The traditional means to improve performance in processor architectures include dividing instructions into substeps so the instructions can be executed partly at the same time (termed pipelining), dispatching individual instructions to be executed independently, in different parts of the processor (superscalar architectures), and even executing instructions in an order different from the program (out-of-order execution). These methods all complicate hardware (larger circuits, higher cost and energy use) because the processor must make all of the decisions internally for these methods to work. In contrast, the VLIW method depends on the programs providing all the decisions regarding which instructions to execute simultaneously and how to resolve conflicts. As a practical matter, this means that the compiler (software used to create the final programs) becomes far more complex, but the hardware is simpler than in many other means of parallelism.

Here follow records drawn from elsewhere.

-- ==== Sys2Proof/Machine/PaddingFsm.lean ====
section
/-! DEFINITION. The padding FSM, the output and the command DO_FINAL (41_padding_fsm.md). -/

namespace Sys2Proof.Machine

/-- `BL <- BYTECOUNT * 8` (41_padding_fsm.md R121). -/
def Engine.latchLength (g : Engine) : Engine := { g with bl := g.byteCount * 8 }

/-- `PHASE <- p` (41_padding_fsm.md R121, R124). -/
def Engine.inPhase (g : Engine) (p : Phase) : Engine := { g with phase := p }

/-- The action of `FIN_SENTINEL`: latch `BL`, absorb the sentinel (41_padding_fsm.md R121, R124). -/
def Engine.finSentinel (g : Engine) : Engine :=
  g.latchLength.absorb 0x80

/-- The loop of `FIN_ZERO`: zero bytes until the block position is 56, for at most `n` rounds
(41_padding_fsm.md R121). -/
def Engine.absorbZeros : (n : Nat) → Engine → Engine
  | 0, g => g
  | n + 1, g => if g.position = 56 then g else Engine.absorbZeros n (g.absorb 0)

/-- The action of `FIN_ZERO`. Position 56 is at most 127 bytes away from every value of the two offsets
(41_padding_fsm.md R123, R124; log 14). -/
def Engine.finZero (g : Engine) : Engine := g.absorbZeros 128

/-- The action of `FIN_LENGTH`: the eight bytes of `BL`, most significant first (41_padding_fsm.md R121). -/
def Engine.finLength (g : Engine) : Engine :=
  (List.range 8).foldl (fun g' k => g'.absorb (lengthByte g'.bl k)) g

/-- FINISH (41_padding_fsm.md R121), the first three phases of the FSM. -/
def Engine.finish (g : Engine) : Engine := g.finSentinel.finZero.finLength

/-- The 20 bytes of the digest in output order (41_padding_fsm.md R125, 20_memory.md R55). -/
def digestOf (h : Vector Word 5) : List Byte :=
  h.toList.flatMap fun w => (List.range 4).map (outByte w)

/-- Writes bytes at consecutive indices of a sequence from `i` on; `none` where a write falls outside it
(00_scope.md R10). -/
def writeBytes (dst : Seq) : (bs : List Byte) → (i : Nat) → Memory → Option Memory
  | [], _, m => some m
  | b :: bs, i, m =>
    match memWrite m dst i b with
    | none => none
    | some m' => writeBytes dst bs (i + 1) m'

/-- OUTPUT(DST, DOFF) (41_padding_fsm.md R125). -/
def output (dst : Seq) (doff : Nat) (h : Vector Word 5) (m : Memory) : Option Memory :=
  writeBytes dst (digestOf h) doff m

/-- What the padding FSM works on: the engine and host memory. -/
structure FinalRun where
  eng : Engine
  mem : Memory
deriving DecidableEq, Repr

/-- One row of the padding FSM: the phase's action, then the phase that follows (41_padding_fsm.md R124). -/
def fsmStep (dst : Seq) (doff : Nat) (r : FinalRun) : Option FinalRun :=
  match r.eng.phase with
  | .idle => some r
  | .finSentinel => some { r with eng := r.eng.finSentinel.inPhase .finZero }
  | .finZero => some { r with eng := r.eng.finZero.inPhase .finLength }
  | .finLength => some { r with eng := r.eng.finLength.inPhase .finOutput }
  | .finOutput =>
    match output dst doff r.eng.h r.mem with
    | none => none
    | some m => some { eng := r.eng.inPhase .finReset, mem := m }
  | .finReset => some { r with eng := r.eng.resetState }

/-- The FSM runs until it is idle again, at most `n` rows (41_padding_fsm.md R124). -/
def runFsm (dst : Seq) (doff : Nat) : (n : Nat) → FinalRun → Option FinalRun
  | 0, r => some r
  | n + 1, r =>
    match fsmStep dst doff r with
    | none => none
    | some r' => if r'.eng.phase = .idle then some r' else runFsm dst doff n r'

/-- DO_FINAL (41_padding_fsm.md R120): the range check, then the FSM from `FIN_SENTINEL` through its five
phases. -/
def execDoFinal (dst : Seq) (doff : BitVec 32) (s : State) : Host.Outcome State Fault Refusal :=
  s.onEngine fun g =>
    if outputOutOfRange dst doff then .next (s.raise .outOfRange)
    else
      match runFsm dst (int32 doff).toNat 5 ⟨g.inPhase .finSentinel, s.mem⟩ with
      | none => .fault .indexOutsideSequence
      | some r => .next (State.commit { s with mem := r.mem } r.eng 20 .none)

end Sys2Proof.Machine
end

The acronym VLIW can also refer to variable-length instruction word, a criterion in instruction set design to allow a more flexible layout of the instruction set and higher code density (depending on the instructions to be used). For example, this method makes it possible to load an immediate value of the size of a machine word into a processor register, which is not feasible if each instruction is limited to the size of a machine word. This flexibility raises instruction decoding needs.
A processor that executes every instruction one after the other (i.e., a non-pipelined scalar architecture) may use processor resources inefficiently, yielding potential poor performance. The performance can be improved by executing different substeps of sequential instructions simultaneously (termed pipelining), or even executing multiple instructions entirely simultaneously as in superscalar architectures. Further improvement can be achieved by executing instructions in an order different from that in which they occur in a program, termed out-of-order execution.